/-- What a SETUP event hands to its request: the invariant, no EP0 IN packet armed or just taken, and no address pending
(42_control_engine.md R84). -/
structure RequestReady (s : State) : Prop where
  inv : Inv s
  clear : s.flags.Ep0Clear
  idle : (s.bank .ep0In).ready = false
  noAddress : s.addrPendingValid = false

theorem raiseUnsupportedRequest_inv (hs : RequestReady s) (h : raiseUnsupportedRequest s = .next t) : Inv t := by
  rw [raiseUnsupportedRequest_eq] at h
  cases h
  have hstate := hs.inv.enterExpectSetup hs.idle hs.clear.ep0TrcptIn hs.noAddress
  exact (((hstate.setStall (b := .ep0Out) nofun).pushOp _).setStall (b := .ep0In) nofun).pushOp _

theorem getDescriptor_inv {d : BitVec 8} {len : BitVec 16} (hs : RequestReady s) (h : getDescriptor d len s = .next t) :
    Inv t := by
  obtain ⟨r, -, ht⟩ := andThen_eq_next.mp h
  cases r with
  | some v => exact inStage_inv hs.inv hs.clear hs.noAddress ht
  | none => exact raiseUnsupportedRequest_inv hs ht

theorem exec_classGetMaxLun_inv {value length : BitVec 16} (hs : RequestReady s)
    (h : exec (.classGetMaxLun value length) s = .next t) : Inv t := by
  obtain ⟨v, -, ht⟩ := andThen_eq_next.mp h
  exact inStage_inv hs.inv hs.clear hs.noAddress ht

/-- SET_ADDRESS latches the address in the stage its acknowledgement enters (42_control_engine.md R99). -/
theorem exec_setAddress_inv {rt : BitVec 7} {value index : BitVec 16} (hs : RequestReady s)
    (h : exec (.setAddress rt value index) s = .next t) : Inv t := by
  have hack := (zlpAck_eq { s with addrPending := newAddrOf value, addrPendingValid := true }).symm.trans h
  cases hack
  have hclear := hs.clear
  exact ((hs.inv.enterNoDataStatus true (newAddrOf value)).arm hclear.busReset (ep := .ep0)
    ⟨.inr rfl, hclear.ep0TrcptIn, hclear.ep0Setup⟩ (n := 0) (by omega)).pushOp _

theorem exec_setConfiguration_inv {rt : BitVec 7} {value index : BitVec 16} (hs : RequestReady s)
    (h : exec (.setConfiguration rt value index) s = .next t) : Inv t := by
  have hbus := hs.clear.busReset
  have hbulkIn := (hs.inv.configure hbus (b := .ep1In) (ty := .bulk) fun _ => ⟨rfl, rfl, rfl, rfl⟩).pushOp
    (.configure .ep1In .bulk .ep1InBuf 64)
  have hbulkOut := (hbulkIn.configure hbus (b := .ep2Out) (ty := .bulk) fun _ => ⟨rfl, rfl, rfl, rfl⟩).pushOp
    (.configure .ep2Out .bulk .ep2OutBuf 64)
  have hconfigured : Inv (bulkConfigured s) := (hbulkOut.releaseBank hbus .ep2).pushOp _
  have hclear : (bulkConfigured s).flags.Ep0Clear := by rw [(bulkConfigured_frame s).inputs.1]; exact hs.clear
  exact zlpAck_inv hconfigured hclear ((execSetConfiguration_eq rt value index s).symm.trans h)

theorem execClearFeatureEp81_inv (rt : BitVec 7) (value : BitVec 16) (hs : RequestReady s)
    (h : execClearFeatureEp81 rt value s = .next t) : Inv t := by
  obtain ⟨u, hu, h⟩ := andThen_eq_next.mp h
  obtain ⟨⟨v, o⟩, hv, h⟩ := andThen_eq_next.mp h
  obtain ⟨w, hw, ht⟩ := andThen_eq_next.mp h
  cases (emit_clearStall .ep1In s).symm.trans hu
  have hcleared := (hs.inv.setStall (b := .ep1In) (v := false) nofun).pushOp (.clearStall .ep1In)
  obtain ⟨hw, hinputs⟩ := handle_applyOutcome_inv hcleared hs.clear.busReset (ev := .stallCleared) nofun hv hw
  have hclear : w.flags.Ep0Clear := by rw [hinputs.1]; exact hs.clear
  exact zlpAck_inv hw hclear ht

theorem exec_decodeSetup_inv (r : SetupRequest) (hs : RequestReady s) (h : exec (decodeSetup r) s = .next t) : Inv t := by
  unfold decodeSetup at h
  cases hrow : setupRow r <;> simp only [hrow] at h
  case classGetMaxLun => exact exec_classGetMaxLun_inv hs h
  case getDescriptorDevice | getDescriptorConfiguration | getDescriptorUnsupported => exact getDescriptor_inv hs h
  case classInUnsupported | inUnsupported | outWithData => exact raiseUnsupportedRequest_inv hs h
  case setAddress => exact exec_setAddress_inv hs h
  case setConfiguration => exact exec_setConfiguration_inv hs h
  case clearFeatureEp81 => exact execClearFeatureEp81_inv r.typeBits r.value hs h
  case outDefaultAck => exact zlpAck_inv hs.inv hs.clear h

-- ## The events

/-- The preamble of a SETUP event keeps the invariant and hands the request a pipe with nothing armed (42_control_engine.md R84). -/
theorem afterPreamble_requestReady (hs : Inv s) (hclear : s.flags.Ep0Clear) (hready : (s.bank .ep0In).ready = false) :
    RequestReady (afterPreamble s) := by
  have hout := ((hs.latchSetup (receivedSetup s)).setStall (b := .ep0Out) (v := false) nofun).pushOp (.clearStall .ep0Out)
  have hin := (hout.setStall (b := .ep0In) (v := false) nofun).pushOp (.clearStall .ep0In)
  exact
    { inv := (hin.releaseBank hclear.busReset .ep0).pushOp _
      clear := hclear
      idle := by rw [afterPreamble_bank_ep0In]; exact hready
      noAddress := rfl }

——————

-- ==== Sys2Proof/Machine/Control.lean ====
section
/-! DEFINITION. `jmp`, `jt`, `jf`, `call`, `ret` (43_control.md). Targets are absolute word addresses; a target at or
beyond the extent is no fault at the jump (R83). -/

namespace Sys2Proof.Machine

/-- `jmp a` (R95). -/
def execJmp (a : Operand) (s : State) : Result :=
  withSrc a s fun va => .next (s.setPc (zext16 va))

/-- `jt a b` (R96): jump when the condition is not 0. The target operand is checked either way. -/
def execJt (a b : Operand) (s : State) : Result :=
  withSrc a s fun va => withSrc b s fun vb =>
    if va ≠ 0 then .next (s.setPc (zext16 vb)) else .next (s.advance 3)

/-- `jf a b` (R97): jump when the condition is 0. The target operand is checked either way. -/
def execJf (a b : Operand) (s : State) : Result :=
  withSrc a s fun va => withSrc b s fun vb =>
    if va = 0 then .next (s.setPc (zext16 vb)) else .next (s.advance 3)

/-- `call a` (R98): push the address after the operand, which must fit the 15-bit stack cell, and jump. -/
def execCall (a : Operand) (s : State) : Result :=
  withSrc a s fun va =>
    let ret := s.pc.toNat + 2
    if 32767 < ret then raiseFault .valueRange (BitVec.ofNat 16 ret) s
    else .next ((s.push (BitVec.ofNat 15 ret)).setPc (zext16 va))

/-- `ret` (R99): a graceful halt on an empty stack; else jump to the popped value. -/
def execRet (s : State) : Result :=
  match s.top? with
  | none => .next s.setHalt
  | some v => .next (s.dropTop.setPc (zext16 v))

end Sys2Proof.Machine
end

——————

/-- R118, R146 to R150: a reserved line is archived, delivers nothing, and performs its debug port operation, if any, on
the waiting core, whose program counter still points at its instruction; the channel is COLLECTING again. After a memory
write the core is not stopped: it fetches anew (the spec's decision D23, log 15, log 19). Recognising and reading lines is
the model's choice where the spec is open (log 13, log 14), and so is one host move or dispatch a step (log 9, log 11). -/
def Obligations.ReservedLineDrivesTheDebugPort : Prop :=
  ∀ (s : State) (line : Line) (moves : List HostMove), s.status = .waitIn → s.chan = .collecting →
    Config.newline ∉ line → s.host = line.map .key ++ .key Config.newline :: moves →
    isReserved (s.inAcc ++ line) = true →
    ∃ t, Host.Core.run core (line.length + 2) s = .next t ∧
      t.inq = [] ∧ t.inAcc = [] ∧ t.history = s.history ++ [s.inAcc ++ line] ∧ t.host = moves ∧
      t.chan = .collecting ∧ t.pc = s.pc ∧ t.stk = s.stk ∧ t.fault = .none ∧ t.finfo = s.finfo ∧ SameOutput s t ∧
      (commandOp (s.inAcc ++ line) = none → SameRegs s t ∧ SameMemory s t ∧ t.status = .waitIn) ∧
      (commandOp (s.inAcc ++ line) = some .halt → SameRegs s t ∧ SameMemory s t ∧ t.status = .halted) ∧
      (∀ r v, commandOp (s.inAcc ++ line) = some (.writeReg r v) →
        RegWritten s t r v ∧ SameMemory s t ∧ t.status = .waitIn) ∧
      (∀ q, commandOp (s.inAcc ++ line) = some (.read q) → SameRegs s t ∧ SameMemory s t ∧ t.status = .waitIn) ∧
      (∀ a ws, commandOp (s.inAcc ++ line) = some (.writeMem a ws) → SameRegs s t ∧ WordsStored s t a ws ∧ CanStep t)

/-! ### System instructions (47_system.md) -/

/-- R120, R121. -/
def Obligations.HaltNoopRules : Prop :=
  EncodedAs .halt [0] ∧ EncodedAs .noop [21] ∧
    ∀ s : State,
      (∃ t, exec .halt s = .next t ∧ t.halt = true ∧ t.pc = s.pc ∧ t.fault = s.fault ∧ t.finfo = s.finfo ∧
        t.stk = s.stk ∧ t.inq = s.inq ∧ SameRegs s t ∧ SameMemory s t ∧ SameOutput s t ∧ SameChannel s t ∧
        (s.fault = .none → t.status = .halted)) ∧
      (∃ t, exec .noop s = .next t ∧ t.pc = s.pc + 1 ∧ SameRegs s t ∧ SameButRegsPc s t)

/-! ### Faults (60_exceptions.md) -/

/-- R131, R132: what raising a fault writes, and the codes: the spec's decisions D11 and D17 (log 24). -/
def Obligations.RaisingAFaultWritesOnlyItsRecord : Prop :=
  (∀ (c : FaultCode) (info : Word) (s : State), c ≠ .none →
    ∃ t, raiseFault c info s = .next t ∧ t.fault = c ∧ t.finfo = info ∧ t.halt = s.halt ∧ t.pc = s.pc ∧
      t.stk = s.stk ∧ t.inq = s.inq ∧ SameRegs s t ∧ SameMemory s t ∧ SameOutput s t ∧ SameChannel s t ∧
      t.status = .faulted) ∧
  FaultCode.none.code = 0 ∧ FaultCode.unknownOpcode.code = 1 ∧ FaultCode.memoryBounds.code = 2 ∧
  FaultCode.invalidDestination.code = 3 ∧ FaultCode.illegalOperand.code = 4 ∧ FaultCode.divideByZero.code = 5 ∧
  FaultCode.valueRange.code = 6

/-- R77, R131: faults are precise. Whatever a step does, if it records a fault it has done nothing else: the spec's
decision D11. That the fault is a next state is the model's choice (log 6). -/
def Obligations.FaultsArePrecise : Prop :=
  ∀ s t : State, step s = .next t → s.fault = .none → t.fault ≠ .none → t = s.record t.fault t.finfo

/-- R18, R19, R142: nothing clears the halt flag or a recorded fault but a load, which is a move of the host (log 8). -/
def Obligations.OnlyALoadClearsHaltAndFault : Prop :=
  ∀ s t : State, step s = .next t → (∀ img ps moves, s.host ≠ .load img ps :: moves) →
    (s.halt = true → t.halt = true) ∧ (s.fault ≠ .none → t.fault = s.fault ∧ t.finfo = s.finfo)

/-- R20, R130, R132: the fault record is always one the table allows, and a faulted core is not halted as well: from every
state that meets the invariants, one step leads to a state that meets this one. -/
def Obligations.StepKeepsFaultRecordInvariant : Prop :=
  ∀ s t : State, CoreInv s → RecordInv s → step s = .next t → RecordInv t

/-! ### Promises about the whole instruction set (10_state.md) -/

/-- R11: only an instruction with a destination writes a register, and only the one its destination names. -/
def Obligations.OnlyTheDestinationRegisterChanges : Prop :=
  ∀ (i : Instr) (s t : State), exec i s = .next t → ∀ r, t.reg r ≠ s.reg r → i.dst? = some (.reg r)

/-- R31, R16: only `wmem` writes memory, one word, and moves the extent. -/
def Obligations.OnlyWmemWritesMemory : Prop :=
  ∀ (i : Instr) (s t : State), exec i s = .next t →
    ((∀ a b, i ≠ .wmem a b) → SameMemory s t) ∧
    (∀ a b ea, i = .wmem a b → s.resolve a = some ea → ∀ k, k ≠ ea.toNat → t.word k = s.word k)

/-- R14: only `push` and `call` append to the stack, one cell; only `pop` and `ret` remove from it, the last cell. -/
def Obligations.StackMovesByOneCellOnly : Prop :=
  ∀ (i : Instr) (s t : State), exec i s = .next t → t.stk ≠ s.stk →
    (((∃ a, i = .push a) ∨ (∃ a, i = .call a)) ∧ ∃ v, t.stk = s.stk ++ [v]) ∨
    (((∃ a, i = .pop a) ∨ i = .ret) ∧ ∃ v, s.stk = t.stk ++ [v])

——————

> [Task prompt]:
Provide solely the number of lines in the listing that contain "some".

> [Final answer]:
8